Usually I photograph instead of writing. I wish I wrote more. More often. I wish I could have that kind of reference for the past, for all those times when writing it down would have been such a relief. Maybe I come from a lineage of things held back, unsaid, forgotten. Maybe it’s just plain avoidance and most likely it is.
But I do keep a record, even though I wouldn’t necessarily define it as a documentation by any means.
I photograph.
This is my language.
I’m reading intermediately, by which I mean not from cover to cover, Eva Hesse’s “Diaries” and Anselm Kiefer’s “Notebooks Volume 1: 1998-1999.”
On this day, February 5th, 1965 Eva Hesse wrote the following (excerpt):
“I did a drawing. I really like. now at moment.
will eagerly await tomorrow, with hope that it will still mean something to me then…
I will continue drawing. push the individuality of them even though they go against every “major trend.” Fuck that.
So did everyone I admire at the same time they started go against.
I must now build on something and the work is, can be a good point from which to build.” (page 417)
Meanwhile Ansel Kiefer wrote the following in 1999 (also an excerpt):
“9 P.M. Time to sleep. Outside the watchmen pass (the song of the night-watchmen in medieval times, when they’ve shut the gates at dusk –> curfew).
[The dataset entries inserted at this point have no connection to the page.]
/-- The words of a range take a full/empty bit. -/
def Ctx.fillBits (c : Ctx) (off n : Nat) (v : Bool) : Ctx :=
  { c with fe := (List.range (n / 4)).foldl (fun m i => SMap.set false m (off / 4 + i) v) c.fe }

/-- Each row written takes the tag of the source row of its last byte (R166, R187). -/
def copyTags (src dst : SMap (Option (BitVec 16))) (sp off n : Nat) : SMap (Option (BitVec 16)) :=
  (rowsOf [(off, n)]).foldl (fun m r =>
    let last := min (off + n) (4096 * (r + 1)) - 1
    SMap.set none m r (SMap.get none src ((sp + last - off) / 4096))) dst

/-- The destination of a CPM stands on another die whose step moves its rows: what comes in is held (R264). -/
def State.cpmHeld (s : State) (q : QEntry) : Bool :=
  match s.ctxOf (BitVec.ofNat 32 (bitsOf q.rega 63 32)) with
  | some d => d.die != s.ctx.die && s.stepMoves d.die
  | none => false

/-- The body of CPM. -/
def cpmBody (s : State) (q : QEntry) : Ran :=
  if s.cpmHeld q then .hold none
  else
  let sp := cpySpad q.stencil
  let n := cpyLen q.stencil
  let off := bitsOf q.rega 31 0
  let id := BitVec.ofNat 32 (bitsOf q.rega 63 32)
  if off % 32 ≠ 0 then .stop s .misalign q.rega
  else match s.ctxOf id with
    | none => .stop s .page q.rega
    | some d =>
      if d.space.asid ≠ s.ctx.space.asid then .stop s .prot q.rega
      else match firstFlt [s.spadFault sp n, if d.spres * 65536 < off + n then some (.page, BitVec.ofNat 64 off) else none,
          s.spadBad [(sp, n)]] with
        | some f => .stop s f.1 f.2
        | none =>
          let bs := s.getSpad sp n
          let tags := s.ctx.tags
          let s := s.mctx (fun c => c.fillBits sp n false)
          let s := s.mctxOf id (fun c => ({ c with
            spad := writeBytes c.spad off bs, tags := copyTags tags c.tags sp off n }).fillBits off n true)
          let s := { s with bad := s.bad.filter (fun b => match b with
            | .scratchpad i o => !(i == id && decide (off ≤ o / 4 * 4) && decide (o / 4 * 4 + 4 ≤ off + n))
            | _ => true) }
          (Go.ok s ()).ran (fun _ r => r)

/-- CPM (R187). -/
def execCpm (s : State) : Out := commandRow .cpe .cpm cpmBody s

/-! ### CPL and CPZ (R188) -/

/-- Ask for one line; a line that cannot be had is passed over. -/
def State.askLine (s : State) (va : Nat) : State :=
  match s.resolve (va / 128 * 128) 128 .load memTarget with
  | .error _ => s
  | .ok (t, ps) =>
    match ps with
    | { tgt := .mem x, .. } :: _ =>
      if x.typ.toNat < 2 ∧ isCarved x.pa = false then
        t.l2Access (dieOfPlate t.plate.id) (x.pa / 128) 0 (x.typ == 1) x.region
      else s
    | _ => s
They have whistles like the traffic police and blow them constantly: sometimes near, sometimes further off. Puzzling, who they’re whistling at the entire time. Like an unidentifiable jungle noise. Another suspension of the principle of sufficient reason. It’s preoccupying (and annoying) when something happens and you can’t discern the reason for it or its pointlessness seems crystal clear. But what do we know?” (page 264)
Soon it will be a year since everything changed. For months it felt like I was colliding with my own life, in slow motion for added impact.
I’m astonished that it’s been almost a year now. It feels still so fresh, three or four months at the most. I did write at times but mostly photographed. There were days when that was all I could do. There were days when that just had to be enough. In retrospect those were good days. The bad ones were when I wondered if I’ll ever photograph again.